> _WHAT YOU ARE ASKED TO DO_: Going down the data below, set down exactly the line with "-- ==== Sys2Proof/Machine/State.lean" and each line after it through the line with "part, block by"; no other lines.

> _RECORDS FOR THE EXERCISE_:
★ ★ ★

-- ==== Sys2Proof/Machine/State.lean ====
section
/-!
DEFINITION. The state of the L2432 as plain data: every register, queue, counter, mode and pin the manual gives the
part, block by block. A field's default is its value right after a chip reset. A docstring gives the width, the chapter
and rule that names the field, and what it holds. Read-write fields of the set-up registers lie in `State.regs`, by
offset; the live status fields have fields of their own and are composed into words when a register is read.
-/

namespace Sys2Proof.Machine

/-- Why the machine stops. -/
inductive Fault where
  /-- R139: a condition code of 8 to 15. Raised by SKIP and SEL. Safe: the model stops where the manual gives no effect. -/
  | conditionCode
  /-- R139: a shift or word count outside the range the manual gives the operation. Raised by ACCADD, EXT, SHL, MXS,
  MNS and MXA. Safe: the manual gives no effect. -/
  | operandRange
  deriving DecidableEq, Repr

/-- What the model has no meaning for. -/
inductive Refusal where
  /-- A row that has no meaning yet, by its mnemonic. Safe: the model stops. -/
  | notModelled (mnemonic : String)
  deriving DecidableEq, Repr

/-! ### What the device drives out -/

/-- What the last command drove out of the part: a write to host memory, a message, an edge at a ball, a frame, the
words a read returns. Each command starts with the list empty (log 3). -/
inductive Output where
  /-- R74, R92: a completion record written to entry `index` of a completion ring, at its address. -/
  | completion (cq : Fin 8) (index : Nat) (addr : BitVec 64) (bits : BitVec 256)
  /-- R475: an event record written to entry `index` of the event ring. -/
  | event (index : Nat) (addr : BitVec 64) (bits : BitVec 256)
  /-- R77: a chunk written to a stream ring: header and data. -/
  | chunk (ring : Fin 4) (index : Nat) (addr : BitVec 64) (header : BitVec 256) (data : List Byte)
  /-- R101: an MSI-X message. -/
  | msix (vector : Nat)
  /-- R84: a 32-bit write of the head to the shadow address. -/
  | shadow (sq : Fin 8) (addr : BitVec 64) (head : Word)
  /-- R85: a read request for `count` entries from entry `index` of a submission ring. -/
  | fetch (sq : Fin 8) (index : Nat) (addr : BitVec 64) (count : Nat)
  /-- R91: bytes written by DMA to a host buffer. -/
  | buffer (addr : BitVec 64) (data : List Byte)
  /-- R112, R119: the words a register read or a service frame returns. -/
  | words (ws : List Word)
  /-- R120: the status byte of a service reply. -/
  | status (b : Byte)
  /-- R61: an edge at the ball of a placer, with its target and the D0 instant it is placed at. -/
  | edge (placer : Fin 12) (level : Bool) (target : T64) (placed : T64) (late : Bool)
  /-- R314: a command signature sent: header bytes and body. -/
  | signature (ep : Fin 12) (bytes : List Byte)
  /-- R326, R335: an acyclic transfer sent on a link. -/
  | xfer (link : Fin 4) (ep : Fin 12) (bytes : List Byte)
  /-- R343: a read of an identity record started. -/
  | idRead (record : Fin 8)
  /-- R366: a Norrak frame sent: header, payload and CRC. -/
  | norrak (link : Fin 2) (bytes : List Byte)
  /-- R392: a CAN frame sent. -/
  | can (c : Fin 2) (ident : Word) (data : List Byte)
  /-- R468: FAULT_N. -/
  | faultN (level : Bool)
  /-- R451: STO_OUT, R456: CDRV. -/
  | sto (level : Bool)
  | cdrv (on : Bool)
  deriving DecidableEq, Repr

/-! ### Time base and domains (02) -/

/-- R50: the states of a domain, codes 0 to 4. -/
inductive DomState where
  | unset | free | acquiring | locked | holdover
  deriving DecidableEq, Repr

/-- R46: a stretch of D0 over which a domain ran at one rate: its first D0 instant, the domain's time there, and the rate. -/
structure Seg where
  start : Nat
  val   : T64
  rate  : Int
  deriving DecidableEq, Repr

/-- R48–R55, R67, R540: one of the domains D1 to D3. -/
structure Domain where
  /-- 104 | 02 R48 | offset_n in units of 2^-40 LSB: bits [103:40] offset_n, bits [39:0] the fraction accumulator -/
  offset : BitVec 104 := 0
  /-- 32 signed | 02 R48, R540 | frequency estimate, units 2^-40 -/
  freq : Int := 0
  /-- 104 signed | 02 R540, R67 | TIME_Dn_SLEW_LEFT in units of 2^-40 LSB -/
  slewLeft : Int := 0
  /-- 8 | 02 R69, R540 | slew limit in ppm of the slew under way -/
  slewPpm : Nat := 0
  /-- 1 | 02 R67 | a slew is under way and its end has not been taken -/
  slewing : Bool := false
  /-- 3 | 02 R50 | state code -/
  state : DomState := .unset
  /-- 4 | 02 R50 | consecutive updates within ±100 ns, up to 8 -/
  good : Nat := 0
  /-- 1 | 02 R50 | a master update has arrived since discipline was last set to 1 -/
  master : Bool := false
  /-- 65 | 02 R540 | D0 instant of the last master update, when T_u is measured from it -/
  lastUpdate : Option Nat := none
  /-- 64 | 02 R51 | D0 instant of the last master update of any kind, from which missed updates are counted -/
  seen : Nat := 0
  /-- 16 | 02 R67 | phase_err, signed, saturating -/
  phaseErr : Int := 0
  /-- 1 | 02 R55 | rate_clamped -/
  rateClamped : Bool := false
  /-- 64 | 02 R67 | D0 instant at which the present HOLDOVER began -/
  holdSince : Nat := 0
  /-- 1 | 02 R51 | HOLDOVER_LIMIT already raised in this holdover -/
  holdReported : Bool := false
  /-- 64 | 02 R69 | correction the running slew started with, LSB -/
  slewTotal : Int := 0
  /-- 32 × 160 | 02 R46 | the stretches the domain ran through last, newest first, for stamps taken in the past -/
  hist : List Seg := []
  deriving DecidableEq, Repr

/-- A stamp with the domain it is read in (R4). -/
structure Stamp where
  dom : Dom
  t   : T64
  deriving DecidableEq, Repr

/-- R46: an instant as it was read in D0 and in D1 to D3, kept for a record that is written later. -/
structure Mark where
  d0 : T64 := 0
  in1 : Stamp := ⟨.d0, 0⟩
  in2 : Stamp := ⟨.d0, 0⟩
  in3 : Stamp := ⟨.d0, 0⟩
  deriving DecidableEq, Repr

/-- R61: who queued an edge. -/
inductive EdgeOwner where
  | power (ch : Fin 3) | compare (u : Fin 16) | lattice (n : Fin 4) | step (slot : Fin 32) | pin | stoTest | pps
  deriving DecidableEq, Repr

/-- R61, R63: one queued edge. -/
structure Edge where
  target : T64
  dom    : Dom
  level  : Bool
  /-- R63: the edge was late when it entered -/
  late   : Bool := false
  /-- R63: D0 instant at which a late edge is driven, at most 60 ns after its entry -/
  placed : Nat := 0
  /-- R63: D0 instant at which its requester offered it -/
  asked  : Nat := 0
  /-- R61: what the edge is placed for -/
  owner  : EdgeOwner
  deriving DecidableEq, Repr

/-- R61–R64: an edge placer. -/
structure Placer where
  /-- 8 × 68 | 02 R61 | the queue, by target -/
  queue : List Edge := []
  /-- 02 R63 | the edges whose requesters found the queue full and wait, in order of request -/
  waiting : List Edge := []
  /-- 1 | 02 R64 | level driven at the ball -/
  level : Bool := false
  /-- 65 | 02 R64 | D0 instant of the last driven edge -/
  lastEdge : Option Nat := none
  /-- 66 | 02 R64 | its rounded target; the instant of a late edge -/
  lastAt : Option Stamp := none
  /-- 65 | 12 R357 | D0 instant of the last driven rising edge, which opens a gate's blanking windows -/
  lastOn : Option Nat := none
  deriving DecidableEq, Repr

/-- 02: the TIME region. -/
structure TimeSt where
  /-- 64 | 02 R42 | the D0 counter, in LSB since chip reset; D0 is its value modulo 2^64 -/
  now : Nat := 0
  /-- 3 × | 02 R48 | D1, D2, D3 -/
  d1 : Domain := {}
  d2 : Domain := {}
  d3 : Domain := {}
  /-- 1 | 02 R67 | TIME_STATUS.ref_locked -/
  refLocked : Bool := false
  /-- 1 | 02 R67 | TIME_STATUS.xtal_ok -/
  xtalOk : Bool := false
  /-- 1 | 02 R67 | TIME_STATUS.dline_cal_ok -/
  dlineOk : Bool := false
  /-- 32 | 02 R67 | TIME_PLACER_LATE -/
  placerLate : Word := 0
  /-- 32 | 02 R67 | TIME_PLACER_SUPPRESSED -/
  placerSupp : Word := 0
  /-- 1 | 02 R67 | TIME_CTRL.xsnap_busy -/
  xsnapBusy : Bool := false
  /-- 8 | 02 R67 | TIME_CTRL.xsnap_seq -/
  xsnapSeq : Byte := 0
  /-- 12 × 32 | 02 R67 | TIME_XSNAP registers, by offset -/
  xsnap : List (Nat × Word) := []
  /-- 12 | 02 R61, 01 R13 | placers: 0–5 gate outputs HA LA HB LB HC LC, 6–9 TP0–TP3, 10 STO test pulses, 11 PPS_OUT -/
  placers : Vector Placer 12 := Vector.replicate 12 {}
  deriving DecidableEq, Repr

★ ★ ★

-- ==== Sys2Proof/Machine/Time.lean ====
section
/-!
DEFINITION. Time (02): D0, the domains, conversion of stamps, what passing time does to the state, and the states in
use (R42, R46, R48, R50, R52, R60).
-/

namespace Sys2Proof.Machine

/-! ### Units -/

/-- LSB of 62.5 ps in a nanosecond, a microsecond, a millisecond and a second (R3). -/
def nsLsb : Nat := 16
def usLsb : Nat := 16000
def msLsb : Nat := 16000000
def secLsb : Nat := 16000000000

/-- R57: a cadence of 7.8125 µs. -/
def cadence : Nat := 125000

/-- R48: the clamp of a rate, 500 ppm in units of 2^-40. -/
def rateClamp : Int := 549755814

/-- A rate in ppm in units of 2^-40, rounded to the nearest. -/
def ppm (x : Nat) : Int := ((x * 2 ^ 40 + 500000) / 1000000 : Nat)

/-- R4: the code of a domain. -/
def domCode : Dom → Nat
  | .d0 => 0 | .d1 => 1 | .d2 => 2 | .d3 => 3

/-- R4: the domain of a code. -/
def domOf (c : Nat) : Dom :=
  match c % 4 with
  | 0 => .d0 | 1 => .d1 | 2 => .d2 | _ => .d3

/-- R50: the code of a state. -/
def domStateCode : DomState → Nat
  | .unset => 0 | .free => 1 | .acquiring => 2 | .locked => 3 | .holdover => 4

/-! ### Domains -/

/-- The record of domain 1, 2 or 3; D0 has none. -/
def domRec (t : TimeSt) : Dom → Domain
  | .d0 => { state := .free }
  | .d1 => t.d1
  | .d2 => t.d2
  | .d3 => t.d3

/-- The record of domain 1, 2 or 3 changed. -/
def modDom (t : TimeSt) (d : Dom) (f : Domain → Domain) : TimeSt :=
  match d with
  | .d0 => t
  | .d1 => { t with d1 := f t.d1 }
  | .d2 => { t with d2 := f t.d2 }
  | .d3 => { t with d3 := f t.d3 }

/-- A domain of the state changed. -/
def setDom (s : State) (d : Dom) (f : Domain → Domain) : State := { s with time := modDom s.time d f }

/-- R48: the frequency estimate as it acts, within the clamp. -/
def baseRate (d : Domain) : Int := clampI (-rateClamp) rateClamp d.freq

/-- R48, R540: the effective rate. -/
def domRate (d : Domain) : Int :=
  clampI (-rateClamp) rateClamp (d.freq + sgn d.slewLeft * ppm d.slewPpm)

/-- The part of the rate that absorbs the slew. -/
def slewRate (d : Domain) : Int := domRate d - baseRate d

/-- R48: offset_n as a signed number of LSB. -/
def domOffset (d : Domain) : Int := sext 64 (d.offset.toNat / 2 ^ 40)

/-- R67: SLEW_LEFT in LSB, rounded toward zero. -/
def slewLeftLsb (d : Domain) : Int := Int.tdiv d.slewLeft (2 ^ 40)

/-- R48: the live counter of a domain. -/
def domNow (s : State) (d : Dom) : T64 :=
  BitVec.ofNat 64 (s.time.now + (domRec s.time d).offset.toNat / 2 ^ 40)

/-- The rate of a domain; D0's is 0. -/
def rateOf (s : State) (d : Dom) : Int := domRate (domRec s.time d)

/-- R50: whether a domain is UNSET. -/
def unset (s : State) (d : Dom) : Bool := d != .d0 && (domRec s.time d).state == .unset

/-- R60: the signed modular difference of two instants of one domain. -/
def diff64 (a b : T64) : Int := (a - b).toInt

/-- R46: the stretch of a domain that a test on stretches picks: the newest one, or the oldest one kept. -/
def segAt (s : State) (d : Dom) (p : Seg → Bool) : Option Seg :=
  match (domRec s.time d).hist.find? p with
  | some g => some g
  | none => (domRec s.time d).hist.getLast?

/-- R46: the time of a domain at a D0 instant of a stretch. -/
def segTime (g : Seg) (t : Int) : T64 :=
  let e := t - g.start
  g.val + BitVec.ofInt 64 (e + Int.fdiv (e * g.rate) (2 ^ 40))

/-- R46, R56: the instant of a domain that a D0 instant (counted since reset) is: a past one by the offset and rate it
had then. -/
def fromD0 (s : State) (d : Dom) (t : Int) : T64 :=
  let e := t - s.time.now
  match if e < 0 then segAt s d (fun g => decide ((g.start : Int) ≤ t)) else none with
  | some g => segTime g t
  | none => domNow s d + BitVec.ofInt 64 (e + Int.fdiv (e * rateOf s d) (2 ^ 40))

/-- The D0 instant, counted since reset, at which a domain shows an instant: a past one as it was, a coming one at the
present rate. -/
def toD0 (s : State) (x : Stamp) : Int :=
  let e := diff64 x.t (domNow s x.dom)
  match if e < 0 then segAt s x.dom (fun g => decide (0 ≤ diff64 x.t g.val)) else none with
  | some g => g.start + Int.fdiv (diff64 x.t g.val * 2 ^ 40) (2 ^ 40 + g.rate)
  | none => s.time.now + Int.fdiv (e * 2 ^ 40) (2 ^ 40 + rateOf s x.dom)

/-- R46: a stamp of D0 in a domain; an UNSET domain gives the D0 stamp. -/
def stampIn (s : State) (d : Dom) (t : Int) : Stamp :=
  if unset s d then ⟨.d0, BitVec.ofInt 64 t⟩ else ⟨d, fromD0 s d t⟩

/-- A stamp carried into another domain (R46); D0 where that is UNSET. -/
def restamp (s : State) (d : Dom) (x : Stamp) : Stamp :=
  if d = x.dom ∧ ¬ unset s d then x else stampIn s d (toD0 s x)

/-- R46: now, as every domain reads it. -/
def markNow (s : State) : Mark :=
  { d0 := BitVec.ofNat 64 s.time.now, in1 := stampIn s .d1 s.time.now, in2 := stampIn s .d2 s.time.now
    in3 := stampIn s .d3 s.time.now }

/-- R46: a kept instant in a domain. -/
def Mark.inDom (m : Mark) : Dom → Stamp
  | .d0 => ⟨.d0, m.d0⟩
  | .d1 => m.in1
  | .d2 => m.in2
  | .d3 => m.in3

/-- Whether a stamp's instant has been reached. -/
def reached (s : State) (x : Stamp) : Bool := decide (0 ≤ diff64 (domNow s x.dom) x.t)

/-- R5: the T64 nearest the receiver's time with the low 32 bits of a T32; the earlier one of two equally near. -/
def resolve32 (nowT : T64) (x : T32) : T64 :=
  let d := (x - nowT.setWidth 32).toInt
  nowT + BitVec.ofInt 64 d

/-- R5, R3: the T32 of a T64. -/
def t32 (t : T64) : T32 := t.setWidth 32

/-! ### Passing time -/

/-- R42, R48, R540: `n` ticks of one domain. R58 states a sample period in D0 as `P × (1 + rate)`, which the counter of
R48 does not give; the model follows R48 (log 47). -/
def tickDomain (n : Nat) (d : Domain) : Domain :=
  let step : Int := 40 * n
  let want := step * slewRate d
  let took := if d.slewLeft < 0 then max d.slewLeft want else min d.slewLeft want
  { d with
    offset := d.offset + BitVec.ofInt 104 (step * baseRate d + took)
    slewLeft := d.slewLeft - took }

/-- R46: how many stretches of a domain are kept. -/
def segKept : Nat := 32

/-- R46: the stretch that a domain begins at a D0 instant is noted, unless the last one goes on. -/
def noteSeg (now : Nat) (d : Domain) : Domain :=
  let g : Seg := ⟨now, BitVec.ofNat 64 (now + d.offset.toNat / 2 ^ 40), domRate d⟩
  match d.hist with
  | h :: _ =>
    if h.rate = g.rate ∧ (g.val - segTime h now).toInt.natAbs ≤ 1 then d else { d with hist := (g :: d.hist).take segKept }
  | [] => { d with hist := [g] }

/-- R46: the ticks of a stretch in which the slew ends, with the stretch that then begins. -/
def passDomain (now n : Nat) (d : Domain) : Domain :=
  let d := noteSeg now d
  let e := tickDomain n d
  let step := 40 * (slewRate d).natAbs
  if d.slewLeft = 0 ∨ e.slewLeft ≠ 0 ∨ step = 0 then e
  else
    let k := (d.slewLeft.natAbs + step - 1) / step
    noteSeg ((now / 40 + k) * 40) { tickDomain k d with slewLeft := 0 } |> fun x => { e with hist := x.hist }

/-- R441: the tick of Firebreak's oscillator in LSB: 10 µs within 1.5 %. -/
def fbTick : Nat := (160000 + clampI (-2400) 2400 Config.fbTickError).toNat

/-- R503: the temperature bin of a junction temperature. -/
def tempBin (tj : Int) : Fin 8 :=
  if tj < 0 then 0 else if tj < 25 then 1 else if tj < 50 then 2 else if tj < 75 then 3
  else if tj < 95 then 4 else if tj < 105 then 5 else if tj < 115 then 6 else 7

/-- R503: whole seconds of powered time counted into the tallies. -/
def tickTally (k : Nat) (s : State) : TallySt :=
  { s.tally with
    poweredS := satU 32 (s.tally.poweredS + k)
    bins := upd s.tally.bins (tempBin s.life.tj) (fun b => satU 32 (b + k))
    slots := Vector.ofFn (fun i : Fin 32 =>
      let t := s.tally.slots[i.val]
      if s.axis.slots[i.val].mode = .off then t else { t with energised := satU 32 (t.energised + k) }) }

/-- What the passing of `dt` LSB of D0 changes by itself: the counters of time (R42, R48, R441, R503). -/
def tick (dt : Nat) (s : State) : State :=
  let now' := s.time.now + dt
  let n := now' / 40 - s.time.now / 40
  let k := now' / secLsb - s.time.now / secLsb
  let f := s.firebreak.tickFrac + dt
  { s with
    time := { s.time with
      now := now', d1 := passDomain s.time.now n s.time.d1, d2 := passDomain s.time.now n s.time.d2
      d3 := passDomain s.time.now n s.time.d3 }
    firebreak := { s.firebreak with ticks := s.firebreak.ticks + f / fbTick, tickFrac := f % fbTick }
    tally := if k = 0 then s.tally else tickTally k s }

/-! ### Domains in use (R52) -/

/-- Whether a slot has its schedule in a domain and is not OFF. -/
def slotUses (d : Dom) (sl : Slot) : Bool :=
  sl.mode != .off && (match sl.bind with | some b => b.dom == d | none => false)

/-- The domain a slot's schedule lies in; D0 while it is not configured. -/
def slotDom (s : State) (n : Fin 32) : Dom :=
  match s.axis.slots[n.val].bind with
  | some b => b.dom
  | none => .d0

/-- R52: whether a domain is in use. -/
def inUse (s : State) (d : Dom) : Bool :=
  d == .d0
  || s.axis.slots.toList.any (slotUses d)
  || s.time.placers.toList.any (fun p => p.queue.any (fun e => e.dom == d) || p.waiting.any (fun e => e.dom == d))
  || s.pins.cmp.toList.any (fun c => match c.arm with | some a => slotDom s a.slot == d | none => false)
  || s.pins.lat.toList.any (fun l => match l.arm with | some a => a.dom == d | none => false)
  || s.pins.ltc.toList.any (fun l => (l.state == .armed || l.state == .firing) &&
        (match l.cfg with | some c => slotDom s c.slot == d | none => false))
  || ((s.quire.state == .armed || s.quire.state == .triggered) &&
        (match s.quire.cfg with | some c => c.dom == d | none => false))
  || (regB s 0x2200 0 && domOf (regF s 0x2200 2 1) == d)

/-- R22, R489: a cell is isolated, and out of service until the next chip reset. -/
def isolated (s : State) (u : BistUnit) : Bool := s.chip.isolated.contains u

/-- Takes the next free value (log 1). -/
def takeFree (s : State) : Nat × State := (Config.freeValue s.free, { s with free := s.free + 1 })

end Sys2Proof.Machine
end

★ ★ ★

> _RESULT FOR THIS EXERCISE_:
-- ==== Sys2Proof/Machine/State.lean ====
section
/-!
DEFINITION. The state of the L2432 as plain data: every register, queue, counter, mode and pin the manual gives the
part, block by block. A field's default is its value right after a chip reset. A docstring gives the width, the chapter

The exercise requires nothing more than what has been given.